Let $OB = a$ , $OA = b$ , and $\angle OBA = \theta$ . Then we have:

$\begin{cases} a = \cot \left(\dfrac \theta 2 \right) + 1 \\ b = \cot \left(45^\circ - \dfrac \theta 2 \right) + 1 \end{cases} \quad$ Let $t = \tan \dfrac \theta 2 \implies \begin{cases} a = \dfrac 1t + 1 = \dfrac {1+t}t \\ b = \dfrac {1+t}{1-t} + 1 = \dfrac 2 {1-t} \end{cases}$

The area of $\triangle AOB$ is given by $A = \dfrac {ab}2 = \dfrac {1+t}{t(1-t)}$ to find minimum $A$ , we first find the value of $t$ such that $\dfrac {dA}{dt} = 0$ and $\dfrac {d^2 A}{dt^2} > 0$ .
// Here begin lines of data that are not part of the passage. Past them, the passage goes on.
@[simp] theorem State.setTap_pending (s : State) (n : Nat) (h : TapHid) : (s.setTap n h).pending = s.pending := rfl
@[simp] theorem State.setTap_fields (s : State) (n : Nat) (h : TapHid) : (s.setTap n h).fields = s.fields := rfl
@[simp] theorem State.setTap_speak (s : State) (n : Nat) (h : TapHid) : (s.setTap n h).speak = s.speak := rfl
@[simp] theorem State.setTap_epochBase (s : State) (n : Nat) (h : TapHid) : (s.setTap n h).epochBase = s.epochBase := rfl
@[simp] theorem State.setTap_epochs (s : State) (n : Nat) (h : TapHid) : (s.setTap n h).epochs = s.epochs := rfl
@[simp] theorem State.setTap_latches (s : State) (n : Nat) (h : TapHid) : (s.setTap n h).latches = s.latches := rfl
@[simp] theorem State.setTap_time (s : State) (n : Nat) (h : TapHid) : (s.setTap n h).time = s.time := rfl
@[simp] theorem State.setTap_aonTime (s : State) (n : Nat) (h : TapHid) : (s.setTap n h).aonTime = s.aonTime := rfl
@[simp] theorem State.setTap_aonPhase (s : State) (n : Nat) (h : TapHid) : (s.setTap n h).aonPhase = s.aonPhase := rfl
@[simp] theorem State.setTap_freeCount (s : State) (n : Nat) (h : TapHid) : (s.setTap n h).freeCount = s.freeCount := rfl
@[simp] theorem State.setTap_resp (s : State) (n : Nat) (h : TapHid) : (s.setTap n h).resp = s.resp := rfl
@[simp] theorem State.setTap_out (s : State) (n : Nat) (h : TapHid) : (s.setTap n h).out = s.out := rfl
@[simp] theorem State.setTap_mode (s : State) (n : Nat) (h : TapHid) : (s.setTap n h).mode = s.mode := rfl
@[simp] theorem State.setTap_doms (s : State) (n : Nat) (h : TapHid) : (s.setTap n h).doms = s.doms := rfl
@[simp] theorem State.setTap_pdQueue (s : State) (n : Nat) (h : TapHid) : (s.setTap n h).pdQueue = s.pdQueue := rfl
@[simp] theorem State.setTap_banks (s : State) (n : Nat) (h : TapHid) : (s.setTap n h).banks = s.banks := rfl
@[simp] theorem State.setTap_pots (s : State) (n : Nat) (h : TapHid) : (s.setTap n h).pots = s.pots := rfl
@[simp] theorem State.setTap_crucible (s : State) (n : Nat) (h : TapHid) : (s.setTap n h).crucible = s.crucible := rfl
@[simp] theorem State.setTap_fes (s : State) (n : Nat) (h : TapHid) : (s.setTap n h).fes = s.fes := rfl
@[simp] theorem State.setTap_hws (s : State) (n : Nat) (h : TapHid) : (s.setTap n h).hws = s.hws := rfl
@[simp] theorem State.setTap_hands (s : State) (n : Nat) (h : TapHid) : (s.setTap n h).hands = s.hands := rfl
@[simp] theorem State.setTap_aerials (s : State) (n : Nat) (h : TapHid) : (s.setTap n h).aerials = s.aerials := rfl
@[simp] theorem State.setTap_tuners (s : State) (n : Nat) (h : TapHid) : (s.setTap n h).tuners = s.tuners := rfl
@[simp] theorem State.setTap_gainLog (s : State) (n : Nat) (h : TapHid) : (s.setTap n h).gainLog = s.gainLog := rfl
@[simp] theorem State.setTap_slots (s : State) (n : Nat) (h : TapHid) : (s.setTap n h).slots = s.slots := rfl
@[simp] theorem State.setTap_groups (s : State) (n : Nat) (h : TapHid) : (s.setTap n h).groups = s.groups := rfl
@[simp] theorem State.setTap_profiles (s : State) (n : Nat) (h : TapHid) : (s.setTap n h).profiles = s.profiles := rfl
@[simp] theorem State.setTap_loader (s : State) (n : Nat) (h : TapHid) : (s.setTap n h).loader = s.loader := rfl
@[simp] theorem State.setTap_snaps (s : State) (n : Nat) (h : TapHid) : (s.setTap n h).snaps = s.snaps := rfl
@[simp] theorem State.setTap_lanes (s : State) (n : Nat) (h : TapHid) : (s.setTap n h).lanes = s.lanes := rfl
@[simp] theorem State.setTap_ctxs (s : State) (n : Nat) (h : TapHid) : (s.setTap n h).ctxs = s.ctxs := rfl
@[simp] theorem State.setTap_ruleType (s : State) (n : Nat) (h : TapHid) : (s.setTap n h).ruleType = s.ruleType := rfl
@[simp] theorem State.setTap_fols (s : State) (n : Nat) (h : TapHid) : (s.setTap n h).fols = s.fols := rfl
@[simp] theorem State.setTap_mets (s : State) (n : Nat) (h : TapHid) : (s.setTap n h).mets = s.mets := rfl
@[simp] theorem State.setTap_ref (s : State) (n : Nat) (h : TapHid) : (s.setTap n h).ref = s.ref := rfl
@[simp] theorem State.setTap_pps (s : State) (n : Nat) (h : TapHid) : (s.setTap n h).pps = s.pps := rfl
@[simp] theorem State.setTap_fcs (s : State) (n : Nat) (h : TapHid) : (s.setTap n h).fcs = s.fcs := rfl
@[simp] theorem State.setTap_clk (s : State) (n : Nat) (h : TapHid) : (s.setTap n h).clk = s.clk := rfl
@[simp] theorem State.setTap_wakeHid (s : State) (n : Nat) (h : TapHid) : (s.setTap n h).wakeHid = s.wakeHid := rfl
@[simp] theorem State.setTap_punty (s : State) (n : Nat) (h : TapHid) : (s.setTap n h).punty = s.punty := rfl
@[simp] theorem State.setTap_lehr (s : State) (n : Nat) (h : TapHid) : (s.setTap n h).lehr = s.lehr := rfl
@[simp] theorem State.setTap_start (s : State) (n : Nat) (h : TapHid) : (s.setTap n h).start = s.start := rfl
@[simp] theorem State.setTap_fg (s : State) (n : Nat) (h : TapHid) : (s.setTap n h).fg = s.fg := rfl
@[simp] theorem State.setTap_otp (s : State) (n : Nat) (h : TapHid) : (s.setTap n h).otp = s.otp := rfl
@[simp] theorem State.setTap_otpSpares (s : State) (n : Nat) (h : TapHid) : (s.setTap n h).otpSpares = s.otpSpares := rfl
@[simp] theorem State.setTap_link (s : State) (n : Nat) (h : TapHid) : (s.setTap n h).link = s.link := rfl
@[simp] theorem State.setTap_cfgs (s : State) (n : Nat) (h : TapHid) : (s.setTap n h).cfgs = s.cfgs := rfl
@[simp] theorem State.setTap_rings (s : State) (n : Nat) (h : TapHid) : (s.setTap n h).rings = s.rings := rfl
@[simp] theorem State.setTap_dmaTurn (s : State) (n : Nat) (h : TapHid) : (s.setTap n h).dmaTurn = s.dmaTurn := rfl
@[simp] theorem State.setTap_walkTurn (s : State) (n : Nat) (h : TapHid) : (s.setTap n h).walkTurn = s.walkTurn := rfl
@[simp] theorem State.setTap_xcache (s : State) (n : Nat) (h : TapHid) : (s.setTap n h).xcache = s.xcache := rfl
@[simp] theorem State.setTap_faults (s : State) (n : Nat) (h : TapHid) : (s.setTap n h).faults = s.faults := rfl
@[simp] theorem State.setTap_attn (s : State) (n : Nat) (h : TapHid) : (s.setTap n h).attn = s.attn := rfl
@[simp] theorem State.setTap_aps (s : State) (n : Nat) (h : TapHid) : (s.setTap n h).aps = s.aps := rfl
@[simp] theorem State.setTap_mgmt (s : State) (n : Nat) (h : TapHid) : (s.setTap n h).mgmt = s.mgmt := rfl
@[simp] theorem State.setTap_health (s : State) (n : Nat) (h : TapHid) : (s.setTap n h).health = s.health := rfl
@[simp] theorem State.setTap_fe (s : State) (n : Nat) (h : TapHid) : (s.setTap n h).fe = s.fe := rfl
@[simp] theorem State.setTap_hw (s : State) (n : Nat) (h : TapHid) : (s.setTap n h).hw = s.hw := rfl
@[simp] theorem State.setTap_hand (s : State) (n : Nat) (h : TapHid) : (s.setTap n h).hand = s.hand := rfl
@[simp] theorem State.setTap_aerial (s : State) (n : Nat) (h : TapHid) : (s.setTap n h).aerial = s.aerial := rfl
@[simp] theorem State.setTap_tuner (s : State) (n : Nat) (h : TapHid) : (s.setTap n h).tuner = s.tuner := rfl
@[simp] theorem State.setTap_dom (s : State) (n : Nat) (h : TapHid) : (s.setTap n h).dom = s.dom := rfl
@[simp] theorem State.setTap_bank (s : State) (n : Nat) (h : TapHid) : (s.setTap n h).bank = s.bank := rfl
@[simp] theorem State.setTap_cfg (s : State) (n : Nat) (h : TapHid) : (s.setTap n h).cfg = s.cfg := rfl
@[simp] theorem State.setTap_ring (s : State) (n : Nat) (h : TapHid) : (s.setTap n h).ring = s.ring := rfl
@[simp] theorem State.setTap_latch (s : State) (n : Nat) (h : TapHid) : (s.setTap n h).latch = s.latch := rfl
@[simp] theorem State.setTap_slot (s : State) (n : Nat) (h : TapHid) : (s.setTap n h).slot = s.slot := rfl
@[simp] theorem State.setTap_grp (s : State) (n : Nat) (h : TapHid) : (s.setTap n h).grp = s.grp := rfl
@[simp] theorem State.setTap_lane (s : State) (n : Nat) (h : TapHid) : (s.setTap n h).lane = s.lane := rfl
@[simp] theorem State.setTap_ctxHid (s : State) (n : Nat) (h : TapHid) : (s.setTap n h).ctxHid = s.ctxHid := rfl
@[simp] theorem State.setTap_fol (s : State) (n : Nat) (h : TapHid) : (s.setTap n h).fol = s.fol := rfl
@[simp] theorem State.setTap_ap (s : State) (n : Nat) (h : TapHid) : (s.setTap n h).ap = s.ap := rfl
@[simp] theorem State.setTap_getE (s : State) (n : Nat) (h : TapHid) (z : Fld) (m i : Nat) : (s.setTap n h).getE z m i = s.getE z m i := rfl
@[simp] theorem State.setTap_get (s : State) (n : Nat) (h : TapHid) (z : Fld) (m : Nat) : (s.setTap n h).get z m = s.get z m := rfl
@[simp] theorem State.setTap_on (s : State) (n : Nat) (h : TapHid) (z : Fld) (m : Nat) : (s.setTap n h).on z m = s.on z m := rfl
@[simp] theorem State.setTap_tap_same (s : State) (n : Nat) (h : TapHid) : (s.setTap n h).tap n = h := Tbl.get_set_same _ _ _ _
theorem State.setTap_tap_ne (s : State) {n j : Nat} (h : TapHid) (hj : j ≠ n) : (s.setTap n h).tap j = s.tap j :=
  Tbl.get_set_ne _ _ _ _ hj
$\begin{aligned} \frac {dA}{dt} & = \frac {t(1-t) - (1+t)(1-2t)}{t^2(1-t)^2} = \frac {t^2+2t -1}{t^2(1-t)^2} & \small \blue{\text{Putting }\frac {dA}{dt} = 0} \\ t^2 + 2t - 1 & = 0 \\ t^2 + 2t + 1 & = 2 \\ (t+1)^2 & = 2 \\ \implies t & = \sqrt 2 - 1 & \small \blue{\text{Since }t > 0} \end{aligned}$

Since $\dfrac {d^2A}{dt^2} > 0$ , when $t= \sqrt 2 -1$ , $A$ is minimum when $t = \tan \dfrac \theta 2 = \sqrt 2 -1$ . $\implies \tan \theta = \dfrac {2(\sqrt 2-1)}{1-(\sqrt 2-1)^2} = 1 \implies \theta = 45^\circ$ .

The area of $\triangle {OAB}$ will be minimum when $|\overline {OA}|=|\overline {OB}|=2+\sqrt 2$

The minimum area will be

$\dfrac 12\times (2+\sqrt 2) ^2=3+2\sqrt 2\approx 5.828427$

Hence the required answer is $\boxed {5828}$ .